• [Exercise objective] Only the lines of the data below from the one with "theorem test_runL_300 : (nextOf" through the one with "theorem test_diffS_low : (nextOf" are wanted. Repeat them exactly.
━━━━━ Given data
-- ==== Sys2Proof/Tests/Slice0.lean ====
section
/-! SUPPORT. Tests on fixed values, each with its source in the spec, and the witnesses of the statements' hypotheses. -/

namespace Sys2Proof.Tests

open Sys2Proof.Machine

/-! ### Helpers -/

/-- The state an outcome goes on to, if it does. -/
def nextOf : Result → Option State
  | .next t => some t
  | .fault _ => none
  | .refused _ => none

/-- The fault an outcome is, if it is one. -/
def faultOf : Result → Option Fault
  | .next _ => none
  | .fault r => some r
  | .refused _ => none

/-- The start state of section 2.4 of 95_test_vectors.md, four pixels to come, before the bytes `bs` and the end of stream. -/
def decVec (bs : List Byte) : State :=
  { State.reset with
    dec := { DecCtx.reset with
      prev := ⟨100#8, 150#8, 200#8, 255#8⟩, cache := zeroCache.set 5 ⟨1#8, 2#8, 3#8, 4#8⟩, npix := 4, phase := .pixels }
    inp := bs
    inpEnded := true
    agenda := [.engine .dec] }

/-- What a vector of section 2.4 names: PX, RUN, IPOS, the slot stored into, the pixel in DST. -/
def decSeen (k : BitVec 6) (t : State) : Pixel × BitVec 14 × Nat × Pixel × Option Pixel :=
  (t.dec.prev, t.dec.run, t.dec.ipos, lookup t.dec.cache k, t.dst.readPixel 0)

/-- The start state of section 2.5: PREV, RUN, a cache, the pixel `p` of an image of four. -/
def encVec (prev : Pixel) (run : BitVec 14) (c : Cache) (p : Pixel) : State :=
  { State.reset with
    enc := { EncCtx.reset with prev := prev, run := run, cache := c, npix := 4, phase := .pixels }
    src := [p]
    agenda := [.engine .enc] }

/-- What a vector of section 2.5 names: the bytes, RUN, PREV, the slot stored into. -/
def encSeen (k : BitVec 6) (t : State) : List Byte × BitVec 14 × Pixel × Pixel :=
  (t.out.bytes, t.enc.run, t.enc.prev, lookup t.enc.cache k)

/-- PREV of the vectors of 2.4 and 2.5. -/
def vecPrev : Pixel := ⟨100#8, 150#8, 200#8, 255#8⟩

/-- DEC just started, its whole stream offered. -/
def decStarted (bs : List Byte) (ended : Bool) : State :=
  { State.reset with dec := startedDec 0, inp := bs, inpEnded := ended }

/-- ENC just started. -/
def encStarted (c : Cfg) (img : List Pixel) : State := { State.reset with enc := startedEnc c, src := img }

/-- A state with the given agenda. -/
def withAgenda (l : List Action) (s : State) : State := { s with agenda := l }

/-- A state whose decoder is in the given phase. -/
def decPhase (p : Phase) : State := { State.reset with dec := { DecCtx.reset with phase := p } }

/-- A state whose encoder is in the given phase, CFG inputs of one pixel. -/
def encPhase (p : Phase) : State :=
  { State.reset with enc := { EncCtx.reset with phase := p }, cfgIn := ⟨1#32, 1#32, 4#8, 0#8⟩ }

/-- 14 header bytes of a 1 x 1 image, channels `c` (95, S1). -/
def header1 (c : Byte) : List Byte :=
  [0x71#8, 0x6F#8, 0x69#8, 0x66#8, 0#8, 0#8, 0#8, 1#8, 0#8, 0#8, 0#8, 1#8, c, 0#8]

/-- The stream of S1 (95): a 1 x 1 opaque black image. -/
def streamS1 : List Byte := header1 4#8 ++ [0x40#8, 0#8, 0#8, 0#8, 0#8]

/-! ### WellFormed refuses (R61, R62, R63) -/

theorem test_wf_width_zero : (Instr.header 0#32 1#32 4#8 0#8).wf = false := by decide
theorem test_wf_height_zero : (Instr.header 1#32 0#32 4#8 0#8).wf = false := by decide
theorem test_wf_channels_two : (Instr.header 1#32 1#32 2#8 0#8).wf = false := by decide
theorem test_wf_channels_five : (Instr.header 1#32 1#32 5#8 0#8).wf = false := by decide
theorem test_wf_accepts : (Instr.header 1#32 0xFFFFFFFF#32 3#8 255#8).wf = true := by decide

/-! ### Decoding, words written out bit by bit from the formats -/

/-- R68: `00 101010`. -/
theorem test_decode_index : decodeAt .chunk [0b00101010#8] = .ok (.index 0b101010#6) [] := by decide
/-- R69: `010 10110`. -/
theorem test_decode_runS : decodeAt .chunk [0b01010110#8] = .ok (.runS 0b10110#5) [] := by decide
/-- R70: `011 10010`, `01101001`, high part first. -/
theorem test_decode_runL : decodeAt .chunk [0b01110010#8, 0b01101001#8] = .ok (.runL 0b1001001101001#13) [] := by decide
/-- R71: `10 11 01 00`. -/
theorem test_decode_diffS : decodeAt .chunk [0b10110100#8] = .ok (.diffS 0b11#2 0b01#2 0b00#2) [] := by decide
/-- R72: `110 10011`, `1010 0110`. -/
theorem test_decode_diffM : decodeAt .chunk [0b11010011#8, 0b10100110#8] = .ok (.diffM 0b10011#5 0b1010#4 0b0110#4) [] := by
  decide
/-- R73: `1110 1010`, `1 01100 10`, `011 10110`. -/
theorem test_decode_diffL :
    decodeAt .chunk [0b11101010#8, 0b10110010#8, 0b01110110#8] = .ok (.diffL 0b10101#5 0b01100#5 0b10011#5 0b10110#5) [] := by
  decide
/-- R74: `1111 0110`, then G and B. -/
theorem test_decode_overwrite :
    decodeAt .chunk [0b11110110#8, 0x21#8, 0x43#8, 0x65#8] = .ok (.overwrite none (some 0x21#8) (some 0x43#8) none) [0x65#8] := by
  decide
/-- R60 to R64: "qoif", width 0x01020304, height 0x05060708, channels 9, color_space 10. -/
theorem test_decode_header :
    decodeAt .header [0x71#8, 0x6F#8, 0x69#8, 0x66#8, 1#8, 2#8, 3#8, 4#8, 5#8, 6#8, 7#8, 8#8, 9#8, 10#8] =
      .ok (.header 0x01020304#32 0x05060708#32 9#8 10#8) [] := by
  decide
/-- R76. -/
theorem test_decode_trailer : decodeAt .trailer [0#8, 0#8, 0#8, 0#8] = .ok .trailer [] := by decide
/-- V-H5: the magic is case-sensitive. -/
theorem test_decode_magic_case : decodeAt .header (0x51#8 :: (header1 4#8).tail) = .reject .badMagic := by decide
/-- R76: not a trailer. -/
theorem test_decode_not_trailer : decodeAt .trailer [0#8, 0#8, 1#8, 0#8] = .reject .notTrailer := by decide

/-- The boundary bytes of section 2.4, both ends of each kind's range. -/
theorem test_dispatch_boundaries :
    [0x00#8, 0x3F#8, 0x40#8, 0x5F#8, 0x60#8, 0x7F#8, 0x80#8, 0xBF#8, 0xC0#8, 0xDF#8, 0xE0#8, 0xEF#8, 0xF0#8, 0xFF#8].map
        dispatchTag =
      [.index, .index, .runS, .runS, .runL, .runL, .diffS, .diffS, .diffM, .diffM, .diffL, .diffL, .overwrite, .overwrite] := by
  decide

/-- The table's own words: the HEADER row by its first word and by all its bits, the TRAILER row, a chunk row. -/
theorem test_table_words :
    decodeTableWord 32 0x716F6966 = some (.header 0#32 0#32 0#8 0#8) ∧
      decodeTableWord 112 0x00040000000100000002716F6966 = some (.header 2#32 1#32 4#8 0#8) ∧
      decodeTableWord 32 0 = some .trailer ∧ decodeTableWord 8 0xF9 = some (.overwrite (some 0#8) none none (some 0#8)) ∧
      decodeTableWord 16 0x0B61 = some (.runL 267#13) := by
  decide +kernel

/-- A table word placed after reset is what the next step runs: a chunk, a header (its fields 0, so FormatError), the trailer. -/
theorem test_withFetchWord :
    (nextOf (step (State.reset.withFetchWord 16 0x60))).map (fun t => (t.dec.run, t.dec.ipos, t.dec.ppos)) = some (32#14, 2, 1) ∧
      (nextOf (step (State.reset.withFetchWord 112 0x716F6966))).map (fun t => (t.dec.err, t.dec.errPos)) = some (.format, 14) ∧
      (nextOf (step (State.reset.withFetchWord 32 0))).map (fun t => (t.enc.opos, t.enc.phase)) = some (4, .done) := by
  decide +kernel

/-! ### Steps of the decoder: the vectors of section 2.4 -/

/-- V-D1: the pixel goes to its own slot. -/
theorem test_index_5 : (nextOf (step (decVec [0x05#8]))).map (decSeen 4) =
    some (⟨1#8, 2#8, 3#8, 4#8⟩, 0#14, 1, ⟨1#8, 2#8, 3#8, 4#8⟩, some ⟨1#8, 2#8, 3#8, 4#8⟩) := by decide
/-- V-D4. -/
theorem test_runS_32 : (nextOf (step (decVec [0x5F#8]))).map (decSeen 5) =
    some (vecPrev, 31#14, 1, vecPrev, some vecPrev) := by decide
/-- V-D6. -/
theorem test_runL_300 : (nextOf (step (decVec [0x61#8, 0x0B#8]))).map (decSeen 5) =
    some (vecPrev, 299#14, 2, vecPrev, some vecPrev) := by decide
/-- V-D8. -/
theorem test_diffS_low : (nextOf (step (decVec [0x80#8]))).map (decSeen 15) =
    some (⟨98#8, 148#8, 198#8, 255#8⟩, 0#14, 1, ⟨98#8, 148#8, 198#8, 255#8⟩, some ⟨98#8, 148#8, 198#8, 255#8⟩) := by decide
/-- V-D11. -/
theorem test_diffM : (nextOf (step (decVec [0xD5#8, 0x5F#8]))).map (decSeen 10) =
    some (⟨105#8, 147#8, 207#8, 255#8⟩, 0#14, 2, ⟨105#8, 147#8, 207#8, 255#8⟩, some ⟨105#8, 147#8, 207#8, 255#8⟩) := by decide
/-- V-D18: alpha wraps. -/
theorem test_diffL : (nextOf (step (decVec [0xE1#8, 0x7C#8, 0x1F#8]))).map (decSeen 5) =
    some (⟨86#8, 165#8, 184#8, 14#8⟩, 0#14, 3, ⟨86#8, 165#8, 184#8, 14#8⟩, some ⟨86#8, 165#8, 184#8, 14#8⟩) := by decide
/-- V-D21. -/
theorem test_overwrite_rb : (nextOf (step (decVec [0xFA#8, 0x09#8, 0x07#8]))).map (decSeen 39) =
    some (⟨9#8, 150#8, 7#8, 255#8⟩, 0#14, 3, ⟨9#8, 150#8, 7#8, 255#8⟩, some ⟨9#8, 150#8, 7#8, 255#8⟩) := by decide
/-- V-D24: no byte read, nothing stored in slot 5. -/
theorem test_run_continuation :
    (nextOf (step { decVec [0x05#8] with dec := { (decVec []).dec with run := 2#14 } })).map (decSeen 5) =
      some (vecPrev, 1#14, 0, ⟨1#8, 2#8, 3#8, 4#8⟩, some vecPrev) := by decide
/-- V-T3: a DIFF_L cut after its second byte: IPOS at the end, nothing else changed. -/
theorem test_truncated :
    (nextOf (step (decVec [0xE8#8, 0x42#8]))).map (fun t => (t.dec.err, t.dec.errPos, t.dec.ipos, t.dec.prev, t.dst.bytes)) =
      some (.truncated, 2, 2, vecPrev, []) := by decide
━━━━━━━━━━
• [Solution to the problem]
theorem test_runL_300 : (nextOf (step (decVec [0x61#8, 0x0B#8]))).map (decSeen 5) =
    some (vecPrev, 299#14, 2, vecPrev, some vecPrev) := by decide
/-- V-D8. -/
theorem test_diffS_low : (nextOf (step (decVec [0x80#8]))).map (decSeen 15) =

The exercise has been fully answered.